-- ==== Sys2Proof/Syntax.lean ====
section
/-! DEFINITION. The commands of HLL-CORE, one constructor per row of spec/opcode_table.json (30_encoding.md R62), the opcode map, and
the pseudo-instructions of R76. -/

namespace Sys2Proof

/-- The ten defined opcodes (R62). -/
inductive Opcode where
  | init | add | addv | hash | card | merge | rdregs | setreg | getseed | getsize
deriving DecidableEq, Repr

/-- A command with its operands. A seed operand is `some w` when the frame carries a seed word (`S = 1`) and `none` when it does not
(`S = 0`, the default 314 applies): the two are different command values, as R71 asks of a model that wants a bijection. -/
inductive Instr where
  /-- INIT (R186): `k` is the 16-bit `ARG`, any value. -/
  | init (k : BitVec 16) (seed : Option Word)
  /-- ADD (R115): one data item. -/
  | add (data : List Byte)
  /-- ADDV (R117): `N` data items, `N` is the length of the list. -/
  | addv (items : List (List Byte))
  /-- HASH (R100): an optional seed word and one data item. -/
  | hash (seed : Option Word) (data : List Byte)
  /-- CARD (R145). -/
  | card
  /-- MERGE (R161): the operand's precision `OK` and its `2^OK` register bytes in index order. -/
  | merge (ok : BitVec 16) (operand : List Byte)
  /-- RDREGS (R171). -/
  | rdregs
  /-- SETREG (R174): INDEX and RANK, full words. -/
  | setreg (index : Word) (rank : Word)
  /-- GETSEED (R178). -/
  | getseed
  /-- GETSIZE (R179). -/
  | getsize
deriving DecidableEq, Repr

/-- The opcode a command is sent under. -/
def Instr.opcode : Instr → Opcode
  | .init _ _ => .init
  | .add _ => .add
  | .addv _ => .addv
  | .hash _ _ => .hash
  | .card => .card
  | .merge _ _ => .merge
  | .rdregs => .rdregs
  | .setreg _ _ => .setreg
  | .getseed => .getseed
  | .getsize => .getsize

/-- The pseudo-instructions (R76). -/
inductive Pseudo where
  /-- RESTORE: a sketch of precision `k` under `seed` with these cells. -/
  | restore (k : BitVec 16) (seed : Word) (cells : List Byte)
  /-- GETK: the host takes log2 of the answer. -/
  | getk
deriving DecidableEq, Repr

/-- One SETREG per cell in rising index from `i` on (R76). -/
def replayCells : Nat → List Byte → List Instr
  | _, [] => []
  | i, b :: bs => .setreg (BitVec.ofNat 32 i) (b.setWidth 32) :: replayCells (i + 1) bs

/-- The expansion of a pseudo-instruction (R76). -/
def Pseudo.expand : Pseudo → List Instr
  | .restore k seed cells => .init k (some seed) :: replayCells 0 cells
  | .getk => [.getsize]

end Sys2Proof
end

--

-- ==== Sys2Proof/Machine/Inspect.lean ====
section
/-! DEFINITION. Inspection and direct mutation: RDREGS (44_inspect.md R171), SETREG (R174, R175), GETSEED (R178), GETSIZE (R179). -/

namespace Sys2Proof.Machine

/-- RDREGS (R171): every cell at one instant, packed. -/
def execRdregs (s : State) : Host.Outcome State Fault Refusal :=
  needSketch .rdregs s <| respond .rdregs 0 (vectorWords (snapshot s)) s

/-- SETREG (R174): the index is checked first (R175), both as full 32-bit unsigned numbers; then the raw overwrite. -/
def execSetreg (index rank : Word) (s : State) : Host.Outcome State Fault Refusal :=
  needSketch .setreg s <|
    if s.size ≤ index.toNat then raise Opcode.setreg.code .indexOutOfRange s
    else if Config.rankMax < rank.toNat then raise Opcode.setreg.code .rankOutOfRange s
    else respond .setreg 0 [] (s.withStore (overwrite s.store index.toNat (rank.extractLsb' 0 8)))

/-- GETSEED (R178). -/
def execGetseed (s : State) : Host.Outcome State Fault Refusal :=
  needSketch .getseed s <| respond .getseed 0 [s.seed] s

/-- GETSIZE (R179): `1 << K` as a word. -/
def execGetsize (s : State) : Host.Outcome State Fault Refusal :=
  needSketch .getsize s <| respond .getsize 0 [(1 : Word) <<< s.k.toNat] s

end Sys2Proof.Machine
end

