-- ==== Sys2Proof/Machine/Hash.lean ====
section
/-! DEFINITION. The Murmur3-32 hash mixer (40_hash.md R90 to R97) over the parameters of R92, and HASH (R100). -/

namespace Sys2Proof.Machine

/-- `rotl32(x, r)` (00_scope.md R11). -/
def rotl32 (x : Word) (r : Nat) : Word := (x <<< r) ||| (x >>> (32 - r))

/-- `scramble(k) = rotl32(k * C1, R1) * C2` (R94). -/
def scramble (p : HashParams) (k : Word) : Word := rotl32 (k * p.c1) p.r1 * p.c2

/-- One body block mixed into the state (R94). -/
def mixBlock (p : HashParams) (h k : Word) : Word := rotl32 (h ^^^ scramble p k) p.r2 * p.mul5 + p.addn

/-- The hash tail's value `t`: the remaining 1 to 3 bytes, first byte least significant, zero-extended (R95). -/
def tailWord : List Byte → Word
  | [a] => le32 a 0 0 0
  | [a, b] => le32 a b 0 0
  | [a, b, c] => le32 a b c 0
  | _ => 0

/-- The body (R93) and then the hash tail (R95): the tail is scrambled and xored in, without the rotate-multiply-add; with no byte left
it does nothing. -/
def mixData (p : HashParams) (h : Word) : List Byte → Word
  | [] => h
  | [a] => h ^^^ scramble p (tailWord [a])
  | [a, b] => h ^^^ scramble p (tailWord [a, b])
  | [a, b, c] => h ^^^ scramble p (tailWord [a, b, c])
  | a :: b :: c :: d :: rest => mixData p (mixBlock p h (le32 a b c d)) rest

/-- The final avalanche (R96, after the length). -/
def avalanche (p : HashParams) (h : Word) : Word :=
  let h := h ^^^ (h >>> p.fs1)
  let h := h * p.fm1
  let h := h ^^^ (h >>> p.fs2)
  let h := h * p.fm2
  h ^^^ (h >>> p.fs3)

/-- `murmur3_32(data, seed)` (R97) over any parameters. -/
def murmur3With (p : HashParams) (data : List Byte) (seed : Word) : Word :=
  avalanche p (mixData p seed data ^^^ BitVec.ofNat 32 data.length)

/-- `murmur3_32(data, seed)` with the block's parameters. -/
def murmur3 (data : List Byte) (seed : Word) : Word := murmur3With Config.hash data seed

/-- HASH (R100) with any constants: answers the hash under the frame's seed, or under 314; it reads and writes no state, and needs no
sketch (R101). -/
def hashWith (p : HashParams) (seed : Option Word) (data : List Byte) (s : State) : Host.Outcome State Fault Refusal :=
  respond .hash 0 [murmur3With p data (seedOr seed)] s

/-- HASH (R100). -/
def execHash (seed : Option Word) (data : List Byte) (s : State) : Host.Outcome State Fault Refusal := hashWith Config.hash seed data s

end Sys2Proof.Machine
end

* * *

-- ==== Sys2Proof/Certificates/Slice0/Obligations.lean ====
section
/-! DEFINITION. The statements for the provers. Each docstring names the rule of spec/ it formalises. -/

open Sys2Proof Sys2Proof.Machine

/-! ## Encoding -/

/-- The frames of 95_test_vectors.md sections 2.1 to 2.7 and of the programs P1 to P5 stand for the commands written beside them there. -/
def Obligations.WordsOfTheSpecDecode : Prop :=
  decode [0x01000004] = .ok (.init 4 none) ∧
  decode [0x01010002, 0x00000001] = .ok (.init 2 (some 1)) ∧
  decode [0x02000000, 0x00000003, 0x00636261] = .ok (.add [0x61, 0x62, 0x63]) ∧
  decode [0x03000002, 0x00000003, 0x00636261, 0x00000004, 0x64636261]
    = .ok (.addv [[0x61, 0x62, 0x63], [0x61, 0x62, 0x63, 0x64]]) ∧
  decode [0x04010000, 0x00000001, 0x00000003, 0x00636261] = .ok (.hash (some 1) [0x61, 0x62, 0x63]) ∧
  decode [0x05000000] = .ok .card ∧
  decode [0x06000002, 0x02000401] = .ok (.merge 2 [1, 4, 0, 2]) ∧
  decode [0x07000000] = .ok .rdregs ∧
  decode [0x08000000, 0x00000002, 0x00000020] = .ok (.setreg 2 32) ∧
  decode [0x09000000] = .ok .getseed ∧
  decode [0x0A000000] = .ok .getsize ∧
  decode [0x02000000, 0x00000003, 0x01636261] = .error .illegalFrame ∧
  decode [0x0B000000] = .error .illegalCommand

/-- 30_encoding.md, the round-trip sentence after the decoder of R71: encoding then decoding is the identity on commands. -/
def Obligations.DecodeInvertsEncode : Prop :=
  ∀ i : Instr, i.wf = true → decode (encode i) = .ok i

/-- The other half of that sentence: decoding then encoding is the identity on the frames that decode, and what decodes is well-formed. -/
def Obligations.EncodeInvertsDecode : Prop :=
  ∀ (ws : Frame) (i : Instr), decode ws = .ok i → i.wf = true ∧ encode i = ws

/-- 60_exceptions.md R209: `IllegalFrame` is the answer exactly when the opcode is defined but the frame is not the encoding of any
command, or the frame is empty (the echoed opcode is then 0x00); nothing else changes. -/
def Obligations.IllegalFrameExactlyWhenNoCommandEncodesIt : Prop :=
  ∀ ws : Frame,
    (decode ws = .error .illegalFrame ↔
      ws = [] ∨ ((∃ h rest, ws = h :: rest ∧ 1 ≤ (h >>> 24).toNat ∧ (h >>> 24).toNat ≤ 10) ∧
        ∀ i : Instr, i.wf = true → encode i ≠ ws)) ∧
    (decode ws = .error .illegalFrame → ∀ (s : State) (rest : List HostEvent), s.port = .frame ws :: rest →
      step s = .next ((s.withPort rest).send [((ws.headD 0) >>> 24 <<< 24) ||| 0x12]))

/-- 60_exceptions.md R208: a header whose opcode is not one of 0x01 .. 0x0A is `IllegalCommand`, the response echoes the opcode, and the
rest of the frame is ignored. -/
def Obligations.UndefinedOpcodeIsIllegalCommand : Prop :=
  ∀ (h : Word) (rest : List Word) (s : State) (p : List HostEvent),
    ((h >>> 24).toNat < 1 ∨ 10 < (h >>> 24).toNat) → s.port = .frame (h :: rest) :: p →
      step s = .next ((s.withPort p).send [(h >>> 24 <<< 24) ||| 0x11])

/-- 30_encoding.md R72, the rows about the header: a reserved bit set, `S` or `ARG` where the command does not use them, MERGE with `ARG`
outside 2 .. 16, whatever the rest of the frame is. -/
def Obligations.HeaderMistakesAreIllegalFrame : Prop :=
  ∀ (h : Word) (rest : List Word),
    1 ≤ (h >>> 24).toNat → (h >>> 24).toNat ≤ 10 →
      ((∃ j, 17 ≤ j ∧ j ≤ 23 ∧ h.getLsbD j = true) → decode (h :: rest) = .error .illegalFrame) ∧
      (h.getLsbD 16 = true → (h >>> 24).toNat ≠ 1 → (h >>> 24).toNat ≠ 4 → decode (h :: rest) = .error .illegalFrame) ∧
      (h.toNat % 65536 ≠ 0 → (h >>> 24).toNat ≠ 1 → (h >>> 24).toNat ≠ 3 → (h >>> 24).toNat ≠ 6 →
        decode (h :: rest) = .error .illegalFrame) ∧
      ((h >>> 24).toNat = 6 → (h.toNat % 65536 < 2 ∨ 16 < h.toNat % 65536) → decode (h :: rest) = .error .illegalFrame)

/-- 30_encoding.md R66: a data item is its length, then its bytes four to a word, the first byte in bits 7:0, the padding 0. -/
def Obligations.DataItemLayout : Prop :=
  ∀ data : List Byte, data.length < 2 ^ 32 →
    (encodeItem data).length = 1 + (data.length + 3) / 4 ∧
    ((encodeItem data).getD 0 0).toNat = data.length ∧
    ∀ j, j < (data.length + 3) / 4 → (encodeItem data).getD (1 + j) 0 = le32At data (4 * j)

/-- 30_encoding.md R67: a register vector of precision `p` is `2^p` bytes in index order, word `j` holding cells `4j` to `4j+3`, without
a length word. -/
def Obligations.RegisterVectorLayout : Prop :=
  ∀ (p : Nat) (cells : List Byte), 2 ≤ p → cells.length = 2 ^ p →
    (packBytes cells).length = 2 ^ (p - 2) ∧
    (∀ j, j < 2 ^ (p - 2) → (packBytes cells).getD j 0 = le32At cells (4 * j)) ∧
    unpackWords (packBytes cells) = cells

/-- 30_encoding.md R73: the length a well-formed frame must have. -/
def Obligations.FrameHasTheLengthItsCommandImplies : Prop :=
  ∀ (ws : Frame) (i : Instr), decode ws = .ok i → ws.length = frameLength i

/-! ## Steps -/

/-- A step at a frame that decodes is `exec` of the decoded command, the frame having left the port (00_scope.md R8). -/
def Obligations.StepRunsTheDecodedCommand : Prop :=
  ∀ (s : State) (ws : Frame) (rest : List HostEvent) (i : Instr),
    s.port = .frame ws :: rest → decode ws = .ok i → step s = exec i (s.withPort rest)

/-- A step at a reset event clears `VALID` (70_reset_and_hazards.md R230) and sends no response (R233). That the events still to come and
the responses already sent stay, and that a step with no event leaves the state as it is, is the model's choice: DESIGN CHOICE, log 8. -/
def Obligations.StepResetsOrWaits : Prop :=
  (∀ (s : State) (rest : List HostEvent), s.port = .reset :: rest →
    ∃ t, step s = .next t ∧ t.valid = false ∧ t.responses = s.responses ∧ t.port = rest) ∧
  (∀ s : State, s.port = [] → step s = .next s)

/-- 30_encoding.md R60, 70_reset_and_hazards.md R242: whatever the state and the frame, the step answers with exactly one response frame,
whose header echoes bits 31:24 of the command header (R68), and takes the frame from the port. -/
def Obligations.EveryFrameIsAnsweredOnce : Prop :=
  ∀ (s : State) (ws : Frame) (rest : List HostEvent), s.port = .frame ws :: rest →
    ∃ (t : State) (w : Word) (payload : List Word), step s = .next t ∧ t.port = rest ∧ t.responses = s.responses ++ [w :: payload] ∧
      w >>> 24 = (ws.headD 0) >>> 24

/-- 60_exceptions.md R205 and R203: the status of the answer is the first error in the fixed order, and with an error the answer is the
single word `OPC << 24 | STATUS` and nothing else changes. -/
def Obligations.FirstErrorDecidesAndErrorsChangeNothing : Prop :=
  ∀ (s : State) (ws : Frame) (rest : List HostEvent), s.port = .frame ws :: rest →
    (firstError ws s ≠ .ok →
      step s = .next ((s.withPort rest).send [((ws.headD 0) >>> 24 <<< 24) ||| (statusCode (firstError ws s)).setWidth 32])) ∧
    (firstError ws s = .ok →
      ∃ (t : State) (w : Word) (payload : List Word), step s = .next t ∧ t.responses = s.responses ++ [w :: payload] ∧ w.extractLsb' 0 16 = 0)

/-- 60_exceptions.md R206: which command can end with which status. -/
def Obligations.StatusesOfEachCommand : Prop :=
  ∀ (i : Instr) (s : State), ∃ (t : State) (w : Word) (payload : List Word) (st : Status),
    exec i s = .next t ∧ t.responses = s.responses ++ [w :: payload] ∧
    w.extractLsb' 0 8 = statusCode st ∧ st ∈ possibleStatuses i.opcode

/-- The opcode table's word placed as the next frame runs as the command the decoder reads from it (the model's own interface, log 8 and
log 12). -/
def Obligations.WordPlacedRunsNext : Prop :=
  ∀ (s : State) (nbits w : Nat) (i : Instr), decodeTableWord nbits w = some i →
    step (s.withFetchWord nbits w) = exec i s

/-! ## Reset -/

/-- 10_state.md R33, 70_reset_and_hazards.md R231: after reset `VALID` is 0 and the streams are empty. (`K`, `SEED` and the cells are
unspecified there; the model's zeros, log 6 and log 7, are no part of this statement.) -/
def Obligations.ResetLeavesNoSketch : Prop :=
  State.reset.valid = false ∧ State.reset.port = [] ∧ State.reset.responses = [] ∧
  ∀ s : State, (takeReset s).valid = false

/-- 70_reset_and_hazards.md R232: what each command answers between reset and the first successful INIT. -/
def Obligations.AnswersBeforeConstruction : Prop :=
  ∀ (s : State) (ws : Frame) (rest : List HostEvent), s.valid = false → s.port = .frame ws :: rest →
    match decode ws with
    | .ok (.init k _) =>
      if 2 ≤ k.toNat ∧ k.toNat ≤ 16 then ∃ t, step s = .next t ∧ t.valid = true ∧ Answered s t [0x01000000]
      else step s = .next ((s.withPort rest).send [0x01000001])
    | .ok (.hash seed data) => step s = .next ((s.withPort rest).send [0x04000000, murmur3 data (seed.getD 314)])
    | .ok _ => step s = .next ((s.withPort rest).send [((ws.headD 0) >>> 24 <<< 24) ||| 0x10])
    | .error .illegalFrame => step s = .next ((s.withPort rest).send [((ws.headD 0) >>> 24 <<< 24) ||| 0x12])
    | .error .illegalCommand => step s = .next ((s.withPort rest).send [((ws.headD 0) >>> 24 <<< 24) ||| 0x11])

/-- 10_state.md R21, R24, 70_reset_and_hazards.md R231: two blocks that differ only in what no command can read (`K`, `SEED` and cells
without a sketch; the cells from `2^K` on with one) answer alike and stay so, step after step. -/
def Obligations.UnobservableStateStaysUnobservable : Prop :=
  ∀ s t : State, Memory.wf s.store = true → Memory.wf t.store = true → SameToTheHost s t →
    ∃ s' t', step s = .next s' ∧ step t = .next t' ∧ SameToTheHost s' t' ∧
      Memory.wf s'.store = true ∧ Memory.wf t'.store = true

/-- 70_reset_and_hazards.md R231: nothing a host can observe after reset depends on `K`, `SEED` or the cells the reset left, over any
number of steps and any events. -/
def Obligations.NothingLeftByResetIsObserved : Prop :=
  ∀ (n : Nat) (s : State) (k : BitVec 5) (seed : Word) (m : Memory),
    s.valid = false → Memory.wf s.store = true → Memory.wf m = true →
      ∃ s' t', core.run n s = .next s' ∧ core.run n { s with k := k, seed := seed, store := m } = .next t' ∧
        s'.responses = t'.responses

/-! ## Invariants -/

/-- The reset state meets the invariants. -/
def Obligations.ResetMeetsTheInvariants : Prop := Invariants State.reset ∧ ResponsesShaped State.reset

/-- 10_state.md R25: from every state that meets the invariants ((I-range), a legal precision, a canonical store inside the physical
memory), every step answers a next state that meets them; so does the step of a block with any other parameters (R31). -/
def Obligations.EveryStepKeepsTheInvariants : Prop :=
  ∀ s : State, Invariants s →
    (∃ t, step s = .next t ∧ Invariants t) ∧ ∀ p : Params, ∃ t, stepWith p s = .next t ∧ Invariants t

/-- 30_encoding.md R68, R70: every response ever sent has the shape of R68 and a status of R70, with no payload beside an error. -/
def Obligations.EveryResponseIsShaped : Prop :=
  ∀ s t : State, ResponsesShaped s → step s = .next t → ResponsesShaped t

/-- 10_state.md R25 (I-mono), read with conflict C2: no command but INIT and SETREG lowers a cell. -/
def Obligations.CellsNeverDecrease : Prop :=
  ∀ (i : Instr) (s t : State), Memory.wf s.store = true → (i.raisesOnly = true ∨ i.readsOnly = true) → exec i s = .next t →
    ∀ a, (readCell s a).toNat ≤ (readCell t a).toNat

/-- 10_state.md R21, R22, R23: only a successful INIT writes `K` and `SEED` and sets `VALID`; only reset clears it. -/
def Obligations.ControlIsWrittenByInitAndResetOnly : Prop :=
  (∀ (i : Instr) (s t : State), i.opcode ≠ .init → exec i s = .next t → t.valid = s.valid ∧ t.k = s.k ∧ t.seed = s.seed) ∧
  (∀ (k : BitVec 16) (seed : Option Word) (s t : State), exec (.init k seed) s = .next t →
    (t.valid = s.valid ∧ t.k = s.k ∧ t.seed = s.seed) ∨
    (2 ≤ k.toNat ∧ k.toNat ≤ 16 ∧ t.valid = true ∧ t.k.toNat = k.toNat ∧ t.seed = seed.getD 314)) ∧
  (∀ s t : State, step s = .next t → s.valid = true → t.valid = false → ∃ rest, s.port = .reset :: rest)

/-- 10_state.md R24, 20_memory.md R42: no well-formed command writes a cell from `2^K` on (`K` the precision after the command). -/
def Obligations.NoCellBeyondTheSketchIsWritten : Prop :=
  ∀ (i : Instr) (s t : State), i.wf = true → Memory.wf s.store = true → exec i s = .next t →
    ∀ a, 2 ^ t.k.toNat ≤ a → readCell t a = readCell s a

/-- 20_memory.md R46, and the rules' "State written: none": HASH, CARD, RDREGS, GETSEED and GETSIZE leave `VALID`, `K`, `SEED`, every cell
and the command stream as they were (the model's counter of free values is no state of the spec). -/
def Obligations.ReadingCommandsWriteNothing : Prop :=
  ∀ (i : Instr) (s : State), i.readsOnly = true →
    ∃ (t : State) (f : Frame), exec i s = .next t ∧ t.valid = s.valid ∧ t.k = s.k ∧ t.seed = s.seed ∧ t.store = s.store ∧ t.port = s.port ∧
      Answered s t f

→ Exercise requirements
Print exactly the lines above, between the one holding "def Obligations.ResetLeavesNoSketch : Prop" and the one holding "match decode ws with", inclusive, and nothing besides.

→ Written response
def Obligations.ResetLeavesNoSketch : Prop :=
  State.reset.valid = false ∧ State.reset.port = [] ∧ State.reset.responses = [] ∧
  ∀ s : State, (takeReset s).valid = false

/-- 70_reset_and_hazards.md R232: what each command answers between reset and the first successful INIT. -/
def Obligations.AnswersBeforeConstruction : Prop :=
  ∀ (s : State) (ws : Frame) (rest : List HostEvent), s.valid = false → s.port = .frame ws :: rest →
    match decode ws with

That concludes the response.